- [What is being asked]: Report back the lines in this listing that carry the string "replied".

- [Material for this task]:
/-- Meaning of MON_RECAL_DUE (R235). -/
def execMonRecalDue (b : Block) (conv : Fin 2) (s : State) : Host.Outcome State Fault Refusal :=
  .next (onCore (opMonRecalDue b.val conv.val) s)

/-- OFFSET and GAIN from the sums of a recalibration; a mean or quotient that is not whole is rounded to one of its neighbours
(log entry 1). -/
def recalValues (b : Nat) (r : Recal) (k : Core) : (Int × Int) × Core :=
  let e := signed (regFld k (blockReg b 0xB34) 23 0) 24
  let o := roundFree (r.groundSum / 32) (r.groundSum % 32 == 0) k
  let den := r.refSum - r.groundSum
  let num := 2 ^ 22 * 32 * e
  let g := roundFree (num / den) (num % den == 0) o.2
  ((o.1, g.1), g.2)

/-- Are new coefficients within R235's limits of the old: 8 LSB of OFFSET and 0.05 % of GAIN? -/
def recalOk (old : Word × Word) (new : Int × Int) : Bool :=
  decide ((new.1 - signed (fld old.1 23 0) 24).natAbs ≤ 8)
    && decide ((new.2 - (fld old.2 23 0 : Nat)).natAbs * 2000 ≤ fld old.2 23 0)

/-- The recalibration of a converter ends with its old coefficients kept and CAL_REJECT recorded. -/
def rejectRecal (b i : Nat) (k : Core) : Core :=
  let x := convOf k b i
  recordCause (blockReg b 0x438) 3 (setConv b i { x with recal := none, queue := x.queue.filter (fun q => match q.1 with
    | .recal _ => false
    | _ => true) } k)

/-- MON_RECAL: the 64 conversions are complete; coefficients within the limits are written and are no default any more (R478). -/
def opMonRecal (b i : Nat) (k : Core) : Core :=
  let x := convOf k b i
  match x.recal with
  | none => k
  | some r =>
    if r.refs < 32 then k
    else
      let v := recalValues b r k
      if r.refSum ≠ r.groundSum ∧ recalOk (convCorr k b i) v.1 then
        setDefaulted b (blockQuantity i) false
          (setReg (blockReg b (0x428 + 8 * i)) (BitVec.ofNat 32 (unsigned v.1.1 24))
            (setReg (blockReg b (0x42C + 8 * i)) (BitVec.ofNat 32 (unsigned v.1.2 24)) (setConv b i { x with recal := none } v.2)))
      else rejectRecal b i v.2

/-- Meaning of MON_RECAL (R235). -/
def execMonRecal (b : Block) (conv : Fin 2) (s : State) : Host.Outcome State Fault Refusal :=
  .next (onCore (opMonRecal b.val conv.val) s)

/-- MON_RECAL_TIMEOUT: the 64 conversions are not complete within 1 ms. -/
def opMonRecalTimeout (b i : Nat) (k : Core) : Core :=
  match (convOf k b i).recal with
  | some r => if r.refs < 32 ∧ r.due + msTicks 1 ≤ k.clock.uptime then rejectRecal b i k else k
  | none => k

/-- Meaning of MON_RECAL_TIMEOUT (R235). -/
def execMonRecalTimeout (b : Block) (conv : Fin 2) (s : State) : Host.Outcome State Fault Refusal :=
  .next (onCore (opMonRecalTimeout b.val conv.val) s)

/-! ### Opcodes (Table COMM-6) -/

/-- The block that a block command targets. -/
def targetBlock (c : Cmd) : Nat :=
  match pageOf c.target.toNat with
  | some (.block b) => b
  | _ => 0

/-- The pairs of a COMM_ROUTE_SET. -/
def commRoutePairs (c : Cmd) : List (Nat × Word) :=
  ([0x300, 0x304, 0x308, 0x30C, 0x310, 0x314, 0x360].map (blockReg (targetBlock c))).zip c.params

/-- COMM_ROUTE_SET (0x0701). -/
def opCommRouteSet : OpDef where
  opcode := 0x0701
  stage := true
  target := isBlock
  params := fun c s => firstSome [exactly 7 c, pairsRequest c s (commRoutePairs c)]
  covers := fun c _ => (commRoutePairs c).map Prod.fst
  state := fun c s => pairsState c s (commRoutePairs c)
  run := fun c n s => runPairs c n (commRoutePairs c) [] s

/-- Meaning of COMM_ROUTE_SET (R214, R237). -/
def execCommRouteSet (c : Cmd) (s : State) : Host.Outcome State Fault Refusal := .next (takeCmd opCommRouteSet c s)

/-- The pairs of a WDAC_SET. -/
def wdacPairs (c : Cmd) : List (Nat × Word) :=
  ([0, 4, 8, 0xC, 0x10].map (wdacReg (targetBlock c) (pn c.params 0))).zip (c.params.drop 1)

--

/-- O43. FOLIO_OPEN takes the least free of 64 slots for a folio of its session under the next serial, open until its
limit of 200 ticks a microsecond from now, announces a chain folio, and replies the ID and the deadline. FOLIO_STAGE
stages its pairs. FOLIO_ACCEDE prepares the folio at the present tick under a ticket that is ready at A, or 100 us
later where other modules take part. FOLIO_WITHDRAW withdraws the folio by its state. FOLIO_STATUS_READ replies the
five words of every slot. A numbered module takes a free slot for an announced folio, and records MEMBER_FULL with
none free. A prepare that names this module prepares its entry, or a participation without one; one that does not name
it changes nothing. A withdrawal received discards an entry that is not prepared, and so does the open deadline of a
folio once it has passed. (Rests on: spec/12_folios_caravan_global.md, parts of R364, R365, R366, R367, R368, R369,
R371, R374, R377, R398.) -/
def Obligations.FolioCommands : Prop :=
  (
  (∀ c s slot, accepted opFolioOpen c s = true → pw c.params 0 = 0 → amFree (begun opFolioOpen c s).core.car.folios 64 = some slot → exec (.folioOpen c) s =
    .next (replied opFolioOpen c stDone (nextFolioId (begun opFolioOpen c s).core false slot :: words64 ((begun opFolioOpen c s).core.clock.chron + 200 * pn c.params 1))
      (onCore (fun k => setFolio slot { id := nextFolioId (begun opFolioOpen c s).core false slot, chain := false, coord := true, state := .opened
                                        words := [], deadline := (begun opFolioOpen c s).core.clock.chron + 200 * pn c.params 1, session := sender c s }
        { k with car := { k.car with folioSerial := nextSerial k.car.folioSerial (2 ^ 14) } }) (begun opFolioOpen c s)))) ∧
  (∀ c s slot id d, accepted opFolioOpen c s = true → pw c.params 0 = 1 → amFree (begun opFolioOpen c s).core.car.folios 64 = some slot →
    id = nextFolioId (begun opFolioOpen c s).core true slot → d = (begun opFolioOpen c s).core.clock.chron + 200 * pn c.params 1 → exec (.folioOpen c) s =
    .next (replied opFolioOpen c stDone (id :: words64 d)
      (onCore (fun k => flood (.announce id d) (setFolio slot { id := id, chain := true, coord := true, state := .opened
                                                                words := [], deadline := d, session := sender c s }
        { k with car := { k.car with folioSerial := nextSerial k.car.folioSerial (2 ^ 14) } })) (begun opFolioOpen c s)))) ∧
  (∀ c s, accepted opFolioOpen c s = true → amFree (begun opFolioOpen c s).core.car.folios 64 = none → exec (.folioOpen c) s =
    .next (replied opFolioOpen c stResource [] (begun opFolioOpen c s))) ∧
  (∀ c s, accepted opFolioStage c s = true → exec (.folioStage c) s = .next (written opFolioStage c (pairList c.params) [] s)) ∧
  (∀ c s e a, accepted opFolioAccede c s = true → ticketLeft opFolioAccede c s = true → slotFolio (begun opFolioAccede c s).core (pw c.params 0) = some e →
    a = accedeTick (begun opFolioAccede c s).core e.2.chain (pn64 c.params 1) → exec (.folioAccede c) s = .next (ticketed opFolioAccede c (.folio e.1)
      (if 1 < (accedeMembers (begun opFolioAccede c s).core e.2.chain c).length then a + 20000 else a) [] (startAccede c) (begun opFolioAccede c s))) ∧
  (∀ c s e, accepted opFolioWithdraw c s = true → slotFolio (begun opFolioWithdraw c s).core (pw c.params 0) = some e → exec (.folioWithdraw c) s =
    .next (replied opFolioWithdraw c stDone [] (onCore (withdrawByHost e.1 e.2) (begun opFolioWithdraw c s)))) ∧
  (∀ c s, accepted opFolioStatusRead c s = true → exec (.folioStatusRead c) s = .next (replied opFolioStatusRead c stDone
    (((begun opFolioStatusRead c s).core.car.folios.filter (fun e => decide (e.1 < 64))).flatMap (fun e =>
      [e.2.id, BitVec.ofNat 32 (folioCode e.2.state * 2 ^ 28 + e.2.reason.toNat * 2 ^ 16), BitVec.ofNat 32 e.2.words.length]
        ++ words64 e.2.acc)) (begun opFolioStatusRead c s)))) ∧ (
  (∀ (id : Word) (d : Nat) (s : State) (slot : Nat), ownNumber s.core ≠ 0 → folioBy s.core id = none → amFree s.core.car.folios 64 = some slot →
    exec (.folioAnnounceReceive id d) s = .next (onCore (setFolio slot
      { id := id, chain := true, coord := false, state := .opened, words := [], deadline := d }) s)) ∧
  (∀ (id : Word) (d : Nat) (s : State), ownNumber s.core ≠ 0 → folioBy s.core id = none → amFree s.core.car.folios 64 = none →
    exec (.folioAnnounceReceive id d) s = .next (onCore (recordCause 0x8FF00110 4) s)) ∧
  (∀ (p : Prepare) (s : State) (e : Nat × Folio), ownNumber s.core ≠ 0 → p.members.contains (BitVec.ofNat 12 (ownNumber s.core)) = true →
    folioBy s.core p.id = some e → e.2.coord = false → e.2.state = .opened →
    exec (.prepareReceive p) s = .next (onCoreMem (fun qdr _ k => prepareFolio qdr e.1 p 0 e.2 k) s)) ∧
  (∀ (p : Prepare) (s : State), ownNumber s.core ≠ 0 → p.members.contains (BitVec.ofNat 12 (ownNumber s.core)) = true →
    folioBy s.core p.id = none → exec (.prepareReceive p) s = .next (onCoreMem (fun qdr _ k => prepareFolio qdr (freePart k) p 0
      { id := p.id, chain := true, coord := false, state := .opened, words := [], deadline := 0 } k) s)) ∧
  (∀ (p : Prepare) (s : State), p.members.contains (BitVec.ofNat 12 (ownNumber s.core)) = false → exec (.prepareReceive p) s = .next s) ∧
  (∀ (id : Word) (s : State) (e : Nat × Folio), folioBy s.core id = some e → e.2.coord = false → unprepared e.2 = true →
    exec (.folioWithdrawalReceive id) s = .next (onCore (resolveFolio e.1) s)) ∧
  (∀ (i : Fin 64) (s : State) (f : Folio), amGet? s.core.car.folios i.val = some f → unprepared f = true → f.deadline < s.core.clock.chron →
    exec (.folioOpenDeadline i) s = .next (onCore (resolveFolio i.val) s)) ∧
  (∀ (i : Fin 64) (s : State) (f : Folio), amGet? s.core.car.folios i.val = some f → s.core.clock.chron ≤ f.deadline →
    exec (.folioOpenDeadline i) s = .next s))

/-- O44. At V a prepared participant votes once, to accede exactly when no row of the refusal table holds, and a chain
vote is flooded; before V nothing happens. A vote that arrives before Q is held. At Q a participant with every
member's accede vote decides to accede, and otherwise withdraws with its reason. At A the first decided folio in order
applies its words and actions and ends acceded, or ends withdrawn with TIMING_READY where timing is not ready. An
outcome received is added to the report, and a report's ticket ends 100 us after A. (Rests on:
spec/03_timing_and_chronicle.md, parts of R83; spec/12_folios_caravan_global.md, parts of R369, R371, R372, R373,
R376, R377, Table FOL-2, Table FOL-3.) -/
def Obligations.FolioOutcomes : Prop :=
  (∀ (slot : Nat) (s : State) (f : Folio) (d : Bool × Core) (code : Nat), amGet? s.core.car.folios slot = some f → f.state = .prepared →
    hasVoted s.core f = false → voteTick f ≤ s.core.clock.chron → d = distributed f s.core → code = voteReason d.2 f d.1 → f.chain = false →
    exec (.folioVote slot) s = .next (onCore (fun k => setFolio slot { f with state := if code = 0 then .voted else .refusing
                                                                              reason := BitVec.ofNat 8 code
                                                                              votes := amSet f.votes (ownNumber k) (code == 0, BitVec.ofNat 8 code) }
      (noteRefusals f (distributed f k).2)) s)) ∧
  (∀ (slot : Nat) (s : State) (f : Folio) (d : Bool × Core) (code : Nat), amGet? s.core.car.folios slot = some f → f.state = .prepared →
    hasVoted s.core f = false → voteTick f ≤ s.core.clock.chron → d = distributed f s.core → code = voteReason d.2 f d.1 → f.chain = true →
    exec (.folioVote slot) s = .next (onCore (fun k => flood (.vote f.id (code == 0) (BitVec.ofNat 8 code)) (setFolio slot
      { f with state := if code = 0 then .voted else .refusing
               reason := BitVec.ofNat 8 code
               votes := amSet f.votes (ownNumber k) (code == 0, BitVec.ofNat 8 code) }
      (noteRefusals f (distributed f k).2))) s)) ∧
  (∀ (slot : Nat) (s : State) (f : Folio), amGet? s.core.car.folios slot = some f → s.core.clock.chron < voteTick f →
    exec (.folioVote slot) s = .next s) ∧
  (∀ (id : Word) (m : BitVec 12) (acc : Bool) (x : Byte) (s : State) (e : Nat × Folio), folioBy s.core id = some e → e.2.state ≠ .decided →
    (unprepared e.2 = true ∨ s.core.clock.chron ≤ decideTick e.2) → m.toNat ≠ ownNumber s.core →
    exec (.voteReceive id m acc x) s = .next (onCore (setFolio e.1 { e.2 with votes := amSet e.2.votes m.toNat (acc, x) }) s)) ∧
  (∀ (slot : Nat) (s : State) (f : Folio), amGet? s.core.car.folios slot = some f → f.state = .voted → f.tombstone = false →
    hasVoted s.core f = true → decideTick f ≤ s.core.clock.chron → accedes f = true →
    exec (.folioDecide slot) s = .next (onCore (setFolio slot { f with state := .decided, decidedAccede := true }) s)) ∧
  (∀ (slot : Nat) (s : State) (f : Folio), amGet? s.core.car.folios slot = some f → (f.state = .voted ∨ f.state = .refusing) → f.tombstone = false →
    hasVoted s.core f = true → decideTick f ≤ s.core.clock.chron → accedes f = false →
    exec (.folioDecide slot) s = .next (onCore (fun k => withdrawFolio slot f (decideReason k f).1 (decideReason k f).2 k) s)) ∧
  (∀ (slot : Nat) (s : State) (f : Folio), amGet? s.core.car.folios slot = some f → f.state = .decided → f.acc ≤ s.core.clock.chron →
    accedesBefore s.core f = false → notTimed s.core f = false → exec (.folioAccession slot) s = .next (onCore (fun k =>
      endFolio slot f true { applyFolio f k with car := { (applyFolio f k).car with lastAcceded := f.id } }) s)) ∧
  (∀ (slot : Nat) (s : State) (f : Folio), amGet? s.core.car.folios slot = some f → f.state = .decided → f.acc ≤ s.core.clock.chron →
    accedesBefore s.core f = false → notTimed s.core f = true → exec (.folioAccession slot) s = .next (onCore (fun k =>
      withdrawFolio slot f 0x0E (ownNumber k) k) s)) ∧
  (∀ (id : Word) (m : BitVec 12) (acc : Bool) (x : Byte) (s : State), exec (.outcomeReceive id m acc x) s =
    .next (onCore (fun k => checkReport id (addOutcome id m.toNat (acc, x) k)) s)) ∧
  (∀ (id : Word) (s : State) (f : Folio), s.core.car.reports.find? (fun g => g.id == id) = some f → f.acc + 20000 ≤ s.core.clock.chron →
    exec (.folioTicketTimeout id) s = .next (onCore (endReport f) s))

...

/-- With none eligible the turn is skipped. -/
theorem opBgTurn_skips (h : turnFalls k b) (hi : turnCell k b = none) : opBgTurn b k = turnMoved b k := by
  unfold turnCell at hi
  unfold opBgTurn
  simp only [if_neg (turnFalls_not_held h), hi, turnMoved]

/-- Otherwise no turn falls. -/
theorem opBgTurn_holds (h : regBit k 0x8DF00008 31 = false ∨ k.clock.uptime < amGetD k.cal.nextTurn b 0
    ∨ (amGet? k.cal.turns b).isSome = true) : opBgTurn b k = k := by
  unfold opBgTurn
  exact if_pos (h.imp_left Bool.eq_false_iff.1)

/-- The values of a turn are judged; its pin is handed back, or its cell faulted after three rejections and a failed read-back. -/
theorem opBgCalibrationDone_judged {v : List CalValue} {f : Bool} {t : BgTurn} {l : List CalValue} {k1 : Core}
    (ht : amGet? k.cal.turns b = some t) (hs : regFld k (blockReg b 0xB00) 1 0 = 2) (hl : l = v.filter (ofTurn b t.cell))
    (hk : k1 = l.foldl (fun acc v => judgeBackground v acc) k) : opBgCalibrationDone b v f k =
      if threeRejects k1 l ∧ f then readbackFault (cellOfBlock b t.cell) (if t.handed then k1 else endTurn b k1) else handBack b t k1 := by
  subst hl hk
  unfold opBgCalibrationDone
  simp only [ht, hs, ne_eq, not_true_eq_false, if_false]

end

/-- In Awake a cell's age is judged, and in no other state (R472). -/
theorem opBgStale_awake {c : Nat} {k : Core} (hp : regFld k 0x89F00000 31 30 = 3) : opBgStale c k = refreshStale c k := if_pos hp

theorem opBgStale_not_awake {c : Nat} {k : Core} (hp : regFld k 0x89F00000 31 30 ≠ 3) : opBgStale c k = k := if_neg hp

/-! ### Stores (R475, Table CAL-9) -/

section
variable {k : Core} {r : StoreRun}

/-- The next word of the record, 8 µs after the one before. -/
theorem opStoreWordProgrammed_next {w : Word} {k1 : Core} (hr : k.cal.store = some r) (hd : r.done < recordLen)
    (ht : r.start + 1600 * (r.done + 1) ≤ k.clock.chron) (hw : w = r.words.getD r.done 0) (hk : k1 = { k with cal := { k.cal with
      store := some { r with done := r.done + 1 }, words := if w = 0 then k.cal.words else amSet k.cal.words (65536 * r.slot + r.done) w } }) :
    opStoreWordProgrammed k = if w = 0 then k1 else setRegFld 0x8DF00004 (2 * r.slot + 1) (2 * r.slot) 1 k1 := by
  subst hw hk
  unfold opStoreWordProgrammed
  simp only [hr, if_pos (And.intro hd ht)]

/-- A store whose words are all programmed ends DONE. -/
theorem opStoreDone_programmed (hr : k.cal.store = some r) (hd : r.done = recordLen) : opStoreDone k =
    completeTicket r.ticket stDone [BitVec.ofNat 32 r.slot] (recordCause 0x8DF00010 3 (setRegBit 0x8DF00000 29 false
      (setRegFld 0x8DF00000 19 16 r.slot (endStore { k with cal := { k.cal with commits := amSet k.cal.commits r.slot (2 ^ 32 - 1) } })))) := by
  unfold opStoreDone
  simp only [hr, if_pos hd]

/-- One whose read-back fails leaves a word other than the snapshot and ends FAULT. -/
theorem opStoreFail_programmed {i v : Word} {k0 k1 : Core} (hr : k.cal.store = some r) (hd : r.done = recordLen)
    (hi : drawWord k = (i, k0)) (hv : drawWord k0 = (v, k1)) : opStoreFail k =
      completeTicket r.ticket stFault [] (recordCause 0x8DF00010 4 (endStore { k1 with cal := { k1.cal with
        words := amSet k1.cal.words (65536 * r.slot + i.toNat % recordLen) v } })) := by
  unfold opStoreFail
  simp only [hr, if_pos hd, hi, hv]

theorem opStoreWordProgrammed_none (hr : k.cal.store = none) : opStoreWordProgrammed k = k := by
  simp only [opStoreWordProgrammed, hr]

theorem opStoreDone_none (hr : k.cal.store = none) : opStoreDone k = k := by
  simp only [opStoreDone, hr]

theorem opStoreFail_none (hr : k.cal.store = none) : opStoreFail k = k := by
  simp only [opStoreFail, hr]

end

- [Reply to the task]:
    .next (replied opFolioOpen c stDone (nextFolioId (begun opFolioOpen c s).core false slot :: words64 ((begun opFolioOpen c s).core.clock.chron + 200 * pn c.params 1))
    .next (replied opFolioOpen c stDone (id :: words64 d)
    .next (replied opFolioOpen c stResource [] (begun opFolioOpen c s))) ∧
    .next (replied opFolioWithdraw c stDone [] (onCore (withdrawByHost e.1 e.2) (begun opFolioWithdraw c s)))) ∧
  (∀ c s, accepted opFolioStatusRead c s = true → exec (.folioStatusRead c) s = .next (replied opFolioStatusRead c stDone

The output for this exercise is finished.